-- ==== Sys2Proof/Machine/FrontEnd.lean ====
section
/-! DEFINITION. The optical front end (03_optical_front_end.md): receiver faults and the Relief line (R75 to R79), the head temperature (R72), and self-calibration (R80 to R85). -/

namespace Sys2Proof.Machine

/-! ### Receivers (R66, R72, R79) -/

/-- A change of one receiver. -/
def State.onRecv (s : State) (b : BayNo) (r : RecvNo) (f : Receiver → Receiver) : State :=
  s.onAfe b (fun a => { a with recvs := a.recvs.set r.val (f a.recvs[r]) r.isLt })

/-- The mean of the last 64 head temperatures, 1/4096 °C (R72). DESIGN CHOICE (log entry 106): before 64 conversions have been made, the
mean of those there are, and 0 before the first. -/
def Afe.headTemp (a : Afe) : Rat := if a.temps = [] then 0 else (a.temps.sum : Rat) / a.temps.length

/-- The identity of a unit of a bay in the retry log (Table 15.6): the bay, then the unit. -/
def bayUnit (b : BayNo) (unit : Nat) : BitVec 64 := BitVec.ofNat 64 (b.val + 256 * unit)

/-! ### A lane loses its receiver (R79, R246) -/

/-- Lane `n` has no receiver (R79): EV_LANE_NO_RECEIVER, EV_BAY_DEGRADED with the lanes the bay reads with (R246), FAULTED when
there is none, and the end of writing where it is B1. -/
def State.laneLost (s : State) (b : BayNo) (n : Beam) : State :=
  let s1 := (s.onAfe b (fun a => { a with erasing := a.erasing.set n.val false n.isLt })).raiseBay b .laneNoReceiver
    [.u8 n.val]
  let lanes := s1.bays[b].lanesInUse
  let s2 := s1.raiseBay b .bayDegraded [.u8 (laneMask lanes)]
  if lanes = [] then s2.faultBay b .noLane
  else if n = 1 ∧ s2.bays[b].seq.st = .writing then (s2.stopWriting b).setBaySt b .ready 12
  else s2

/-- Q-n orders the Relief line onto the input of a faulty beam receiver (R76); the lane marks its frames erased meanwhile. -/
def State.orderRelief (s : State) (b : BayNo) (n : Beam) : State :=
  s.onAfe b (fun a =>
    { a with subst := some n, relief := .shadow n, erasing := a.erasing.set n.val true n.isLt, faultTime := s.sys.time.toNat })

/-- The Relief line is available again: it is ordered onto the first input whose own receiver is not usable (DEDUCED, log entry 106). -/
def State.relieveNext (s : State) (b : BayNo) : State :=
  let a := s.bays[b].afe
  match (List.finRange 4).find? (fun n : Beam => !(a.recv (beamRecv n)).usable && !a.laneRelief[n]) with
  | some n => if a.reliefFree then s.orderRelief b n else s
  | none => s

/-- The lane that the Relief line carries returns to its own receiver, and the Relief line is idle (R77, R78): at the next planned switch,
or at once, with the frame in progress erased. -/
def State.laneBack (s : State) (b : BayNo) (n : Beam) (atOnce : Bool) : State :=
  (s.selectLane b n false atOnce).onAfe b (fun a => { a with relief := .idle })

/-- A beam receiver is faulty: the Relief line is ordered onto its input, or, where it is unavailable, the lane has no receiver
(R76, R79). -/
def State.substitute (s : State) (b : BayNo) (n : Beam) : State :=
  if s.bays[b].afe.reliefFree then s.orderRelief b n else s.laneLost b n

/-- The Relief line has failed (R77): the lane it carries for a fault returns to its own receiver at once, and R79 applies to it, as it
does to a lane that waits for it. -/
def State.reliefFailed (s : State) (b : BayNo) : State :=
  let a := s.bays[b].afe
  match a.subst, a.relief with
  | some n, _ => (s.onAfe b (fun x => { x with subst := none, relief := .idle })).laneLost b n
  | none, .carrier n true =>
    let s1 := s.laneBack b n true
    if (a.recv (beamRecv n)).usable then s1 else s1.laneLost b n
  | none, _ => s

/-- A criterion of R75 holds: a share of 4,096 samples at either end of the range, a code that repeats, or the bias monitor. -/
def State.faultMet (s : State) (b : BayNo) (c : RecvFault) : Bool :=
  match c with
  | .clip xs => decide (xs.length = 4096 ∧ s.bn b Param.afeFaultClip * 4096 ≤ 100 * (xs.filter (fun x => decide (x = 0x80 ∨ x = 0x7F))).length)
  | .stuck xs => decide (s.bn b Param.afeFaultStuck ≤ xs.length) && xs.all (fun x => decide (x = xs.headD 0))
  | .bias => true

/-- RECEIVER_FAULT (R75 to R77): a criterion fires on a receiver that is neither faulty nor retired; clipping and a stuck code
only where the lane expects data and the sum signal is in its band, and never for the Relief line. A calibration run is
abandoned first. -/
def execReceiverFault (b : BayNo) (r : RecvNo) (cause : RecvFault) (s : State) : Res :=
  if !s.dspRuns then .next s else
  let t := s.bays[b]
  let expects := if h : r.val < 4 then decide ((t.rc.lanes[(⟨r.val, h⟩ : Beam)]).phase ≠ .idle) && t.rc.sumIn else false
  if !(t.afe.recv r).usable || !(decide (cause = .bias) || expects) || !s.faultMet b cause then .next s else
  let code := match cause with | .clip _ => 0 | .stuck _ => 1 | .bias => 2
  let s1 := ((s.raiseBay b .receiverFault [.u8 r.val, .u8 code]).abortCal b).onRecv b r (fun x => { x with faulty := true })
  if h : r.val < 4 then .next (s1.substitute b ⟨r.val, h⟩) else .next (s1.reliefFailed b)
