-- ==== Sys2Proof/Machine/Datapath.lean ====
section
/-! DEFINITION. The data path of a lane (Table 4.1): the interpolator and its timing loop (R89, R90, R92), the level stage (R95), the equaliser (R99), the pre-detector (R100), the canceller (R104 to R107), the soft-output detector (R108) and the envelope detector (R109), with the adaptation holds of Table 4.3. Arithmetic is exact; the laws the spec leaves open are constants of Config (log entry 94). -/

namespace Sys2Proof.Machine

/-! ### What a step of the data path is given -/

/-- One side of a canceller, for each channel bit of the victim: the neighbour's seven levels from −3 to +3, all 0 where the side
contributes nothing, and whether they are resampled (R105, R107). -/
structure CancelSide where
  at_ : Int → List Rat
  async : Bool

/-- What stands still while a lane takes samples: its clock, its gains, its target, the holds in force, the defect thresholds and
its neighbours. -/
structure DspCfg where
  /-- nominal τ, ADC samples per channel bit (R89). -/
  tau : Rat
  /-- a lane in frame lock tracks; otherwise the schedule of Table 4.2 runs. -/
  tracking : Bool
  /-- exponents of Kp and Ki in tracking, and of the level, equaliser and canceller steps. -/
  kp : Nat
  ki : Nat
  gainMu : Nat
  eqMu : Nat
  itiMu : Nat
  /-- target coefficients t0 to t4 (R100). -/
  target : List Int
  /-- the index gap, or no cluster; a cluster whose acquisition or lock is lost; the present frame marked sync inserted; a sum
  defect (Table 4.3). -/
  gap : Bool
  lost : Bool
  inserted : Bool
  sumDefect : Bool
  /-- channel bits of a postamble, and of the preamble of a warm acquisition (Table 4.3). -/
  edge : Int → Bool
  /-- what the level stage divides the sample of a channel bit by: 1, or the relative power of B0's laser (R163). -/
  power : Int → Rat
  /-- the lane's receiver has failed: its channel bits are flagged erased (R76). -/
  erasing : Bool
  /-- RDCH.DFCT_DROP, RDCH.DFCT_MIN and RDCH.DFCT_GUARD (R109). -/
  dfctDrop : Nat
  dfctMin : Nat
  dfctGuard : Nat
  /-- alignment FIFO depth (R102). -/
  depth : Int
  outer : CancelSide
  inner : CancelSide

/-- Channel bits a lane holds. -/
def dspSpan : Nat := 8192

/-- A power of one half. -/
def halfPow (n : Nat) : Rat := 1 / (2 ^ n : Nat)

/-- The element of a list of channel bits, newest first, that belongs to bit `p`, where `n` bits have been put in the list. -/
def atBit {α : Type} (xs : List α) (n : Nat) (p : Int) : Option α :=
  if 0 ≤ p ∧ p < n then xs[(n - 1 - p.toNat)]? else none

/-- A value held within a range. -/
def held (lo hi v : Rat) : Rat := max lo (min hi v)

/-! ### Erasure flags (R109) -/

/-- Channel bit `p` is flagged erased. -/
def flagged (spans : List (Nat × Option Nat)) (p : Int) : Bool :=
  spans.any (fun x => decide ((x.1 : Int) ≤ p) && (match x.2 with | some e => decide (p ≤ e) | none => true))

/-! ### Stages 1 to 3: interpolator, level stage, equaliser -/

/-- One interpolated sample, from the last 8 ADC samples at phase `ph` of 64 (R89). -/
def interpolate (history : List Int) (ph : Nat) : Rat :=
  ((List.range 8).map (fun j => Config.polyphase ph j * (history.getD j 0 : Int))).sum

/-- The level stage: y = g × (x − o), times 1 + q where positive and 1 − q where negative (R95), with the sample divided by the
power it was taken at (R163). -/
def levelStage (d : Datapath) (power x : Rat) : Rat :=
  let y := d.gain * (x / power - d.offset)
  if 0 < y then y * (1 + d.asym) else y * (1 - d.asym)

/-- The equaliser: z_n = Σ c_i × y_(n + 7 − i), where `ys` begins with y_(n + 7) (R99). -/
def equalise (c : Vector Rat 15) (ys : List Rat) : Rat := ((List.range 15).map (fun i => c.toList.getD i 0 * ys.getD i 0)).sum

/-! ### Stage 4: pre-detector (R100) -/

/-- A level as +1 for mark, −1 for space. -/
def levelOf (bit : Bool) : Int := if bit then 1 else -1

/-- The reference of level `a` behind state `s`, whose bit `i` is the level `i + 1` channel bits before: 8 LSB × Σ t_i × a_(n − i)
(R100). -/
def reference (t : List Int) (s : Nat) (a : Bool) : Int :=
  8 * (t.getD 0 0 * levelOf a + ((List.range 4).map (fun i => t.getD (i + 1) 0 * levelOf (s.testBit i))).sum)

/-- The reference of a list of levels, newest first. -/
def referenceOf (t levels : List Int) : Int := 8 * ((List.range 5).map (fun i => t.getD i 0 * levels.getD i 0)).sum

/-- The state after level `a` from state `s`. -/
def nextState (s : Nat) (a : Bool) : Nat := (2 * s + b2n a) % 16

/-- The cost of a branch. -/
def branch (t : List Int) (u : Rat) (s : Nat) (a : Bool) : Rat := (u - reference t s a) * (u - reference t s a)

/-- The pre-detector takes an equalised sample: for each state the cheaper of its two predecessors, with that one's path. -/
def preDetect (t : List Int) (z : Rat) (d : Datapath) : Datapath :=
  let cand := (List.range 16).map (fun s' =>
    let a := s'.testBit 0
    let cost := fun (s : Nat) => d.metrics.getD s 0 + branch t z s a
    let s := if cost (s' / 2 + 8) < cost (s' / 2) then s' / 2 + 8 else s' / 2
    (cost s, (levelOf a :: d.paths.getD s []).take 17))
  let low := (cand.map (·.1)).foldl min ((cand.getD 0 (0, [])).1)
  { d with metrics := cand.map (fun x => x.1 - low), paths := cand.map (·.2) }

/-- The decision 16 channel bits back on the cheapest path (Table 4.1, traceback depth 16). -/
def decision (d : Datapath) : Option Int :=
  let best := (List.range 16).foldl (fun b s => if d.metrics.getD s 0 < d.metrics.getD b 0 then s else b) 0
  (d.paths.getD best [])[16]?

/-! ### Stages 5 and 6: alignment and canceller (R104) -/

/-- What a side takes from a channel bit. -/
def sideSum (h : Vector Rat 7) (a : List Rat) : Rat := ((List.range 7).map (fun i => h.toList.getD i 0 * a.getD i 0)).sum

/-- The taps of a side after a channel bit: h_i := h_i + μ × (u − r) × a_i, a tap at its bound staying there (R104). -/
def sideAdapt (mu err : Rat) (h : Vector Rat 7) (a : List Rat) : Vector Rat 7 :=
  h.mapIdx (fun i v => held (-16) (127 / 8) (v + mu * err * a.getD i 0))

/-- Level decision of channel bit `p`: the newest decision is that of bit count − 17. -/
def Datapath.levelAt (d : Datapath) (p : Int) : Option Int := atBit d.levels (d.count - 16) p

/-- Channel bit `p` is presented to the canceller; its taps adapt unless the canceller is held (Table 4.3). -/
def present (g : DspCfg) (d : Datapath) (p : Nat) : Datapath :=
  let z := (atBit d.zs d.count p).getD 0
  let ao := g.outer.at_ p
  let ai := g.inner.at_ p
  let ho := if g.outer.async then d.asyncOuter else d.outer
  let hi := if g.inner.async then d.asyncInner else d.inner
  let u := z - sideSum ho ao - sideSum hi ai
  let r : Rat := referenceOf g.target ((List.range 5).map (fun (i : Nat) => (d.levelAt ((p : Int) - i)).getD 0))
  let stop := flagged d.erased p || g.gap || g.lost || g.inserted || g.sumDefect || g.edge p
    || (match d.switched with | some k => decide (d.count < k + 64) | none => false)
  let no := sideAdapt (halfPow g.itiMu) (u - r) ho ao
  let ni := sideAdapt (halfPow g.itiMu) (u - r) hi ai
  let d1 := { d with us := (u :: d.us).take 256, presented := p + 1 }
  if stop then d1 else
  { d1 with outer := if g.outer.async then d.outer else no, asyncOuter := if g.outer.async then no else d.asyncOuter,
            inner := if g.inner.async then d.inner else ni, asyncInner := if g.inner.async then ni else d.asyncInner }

----------

Task details:
Please go through the material and return each line where the word "holds" appears.

Task answer:
/-- A criterion of R75 holds: a share of 4,096 samples at either end of the range, a code that repeats, or the bias monitor. -/
/-! DEFINITION. The data path of a lane (Table 4.1): the interpolator and its timing loop (R89, R90, R92), the level stage (R95), the equaliser (R99), the pre-detector (R100), the canceller (R104 to R107), the soft-output detector (R108) and the envelope detector (R109), with the adaptation holds of Table 4.3. Arithmetic is exact; the laws the spec leaves open are constants of Config (log entry 94). -/
/-- What stands still while a lane takes samples: its clock, its gains, its target, the holds in force, the defect thresholds and
/-- Channel bits a lane holds. -/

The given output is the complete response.